TASK TO COMPLETE.
Starting with the first line and ending with the last, transcribe the data exactly.

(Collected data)
═══

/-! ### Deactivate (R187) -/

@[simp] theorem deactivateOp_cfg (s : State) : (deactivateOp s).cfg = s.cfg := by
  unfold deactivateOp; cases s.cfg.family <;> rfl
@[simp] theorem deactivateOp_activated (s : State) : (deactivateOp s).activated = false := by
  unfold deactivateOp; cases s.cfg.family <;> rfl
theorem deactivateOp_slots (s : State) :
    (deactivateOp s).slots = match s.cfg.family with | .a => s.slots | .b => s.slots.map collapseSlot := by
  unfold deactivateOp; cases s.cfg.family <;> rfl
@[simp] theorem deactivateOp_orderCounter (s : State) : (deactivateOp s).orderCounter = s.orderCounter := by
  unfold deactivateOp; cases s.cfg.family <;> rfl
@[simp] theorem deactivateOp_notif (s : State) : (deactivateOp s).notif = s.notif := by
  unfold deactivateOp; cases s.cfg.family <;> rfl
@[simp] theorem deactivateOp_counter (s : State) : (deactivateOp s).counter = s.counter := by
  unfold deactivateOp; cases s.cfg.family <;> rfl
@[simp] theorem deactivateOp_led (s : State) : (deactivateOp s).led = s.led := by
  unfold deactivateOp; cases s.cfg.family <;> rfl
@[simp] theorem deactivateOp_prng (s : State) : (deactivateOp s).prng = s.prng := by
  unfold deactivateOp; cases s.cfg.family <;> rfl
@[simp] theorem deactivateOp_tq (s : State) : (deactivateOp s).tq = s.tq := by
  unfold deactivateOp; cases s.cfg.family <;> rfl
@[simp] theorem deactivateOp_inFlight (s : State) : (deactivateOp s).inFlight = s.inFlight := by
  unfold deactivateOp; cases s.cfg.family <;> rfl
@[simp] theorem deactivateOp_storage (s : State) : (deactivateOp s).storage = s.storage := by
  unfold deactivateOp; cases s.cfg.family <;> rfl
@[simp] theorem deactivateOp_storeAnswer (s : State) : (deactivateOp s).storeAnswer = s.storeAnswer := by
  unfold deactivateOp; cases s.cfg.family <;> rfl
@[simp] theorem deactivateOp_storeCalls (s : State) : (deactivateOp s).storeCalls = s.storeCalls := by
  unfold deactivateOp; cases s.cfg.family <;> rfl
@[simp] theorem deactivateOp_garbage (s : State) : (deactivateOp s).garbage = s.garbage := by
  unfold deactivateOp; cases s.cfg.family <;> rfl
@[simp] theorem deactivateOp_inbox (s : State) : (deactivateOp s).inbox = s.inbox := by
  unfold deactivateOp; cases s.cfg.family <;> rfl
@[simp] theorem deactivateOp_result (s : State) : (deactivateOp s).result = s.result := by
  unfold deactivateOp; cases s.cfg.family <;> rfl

═══

EXERCISE SOLUTION.
/-! ### Deactivate (R187) -/

@[simp] theorem deactivateOp_cfg (s : State) : (deactivateOp s).cfg = s.cfg := by
  unfold deactivateOp; cases s.cfg.family <;> rfl
@[simp] theorem deactivateOp_activated (s : State) : (deactivateOp s).activated = false := by
  unfold deactivateOp; cases s.cfg.family <;> rfl
theorem deactivateOp_slots (s : State) :
    (deactivateOp s).slots = match s.cfg.family with | .a => s.slots | .b => s.slots.map collapseSlot := by
  unfold deactivateOp; cases s.cfg.family <;> rfl
@[simp] theorem deactivateOp_orderCounter (s : State) : (deactivateOp s).orderCounter = s.orderCounter := by
  unfold deactivateOp; cases s.cfg.family <;> rfl
@[simp] theorem deactivateOp_notif (s : State) : (deactivateOp s).notif = s.notif := by
  unfold deactivateOp; cases s.cfg.family <;> rfl
@[simp] theorem deactivateOp_counter (s : State) : (deactivateOp s).counter = s.counter := by
  unfold deactivateOp; cases s.cfg.family <;> rfl
@[simp] theorem deactivateOp_led (s : State) : (deactivateOp s).led = s.led := by
  unfold deactivateOp; cases s.cfg.family <;> rfl
@[simp] theorem deactivateOp_prng (s : State) : (deactivateOp s).prng = s.prng := by
  unfold deactivateOp; cases s.cfg.family <;> rfl
@[simp] theorem deactivateOp_tq (s : State) : (deactivateOp s).tq = s.tq := by
  unfold deactivateOp; cases s.cfg.family <;> rfl
@[simp] theorem deactivateOp_inFlight (s : State) : (deactivateOp s).inFlight = s.inFlight := by
  unfold deactivateOp; cases s.cfg.family <;> rfl
@[simp] theorem deactivateOp_storage (s : State) : (deactivateOp s).storage = s.storage := by
  unfold deactivateOp; cases s.cfg.family <;> rfl
@[simp] theorem deactivateOp_storeAnswer (s : State) : (deactivateOp s).storeAnswer = s.storeAnswer := by
  unfold deactivateOp; cases s.cfg.family <;> rfl
@[simp] theorem deactivateOp_storeCalls (s : State) : (deactivateOp s).storeCalls = s.storeCalls := by
  unfold deactivateOp; cases s.cfg.family <;> rfl
@[simp] theorem deactivateOp_garbage (s : State) : (deactivateOp s).garbage = s.garbage := by
  unfold deactivateOp; cases s.cfg.family <;> rfl
@[simp] theorem deactivateOp_inbox (s : State) : (deactivateOp s).inbox = s.inbox := by
  unfold deactivateOp; cases s.cfg.family <;> rfl
@[simp] theorem deactivateOp_result (s : State) : (deactivateOp s).result = s.result := by
  unfold deactivateOp; cases s.cfg.family <;> rfl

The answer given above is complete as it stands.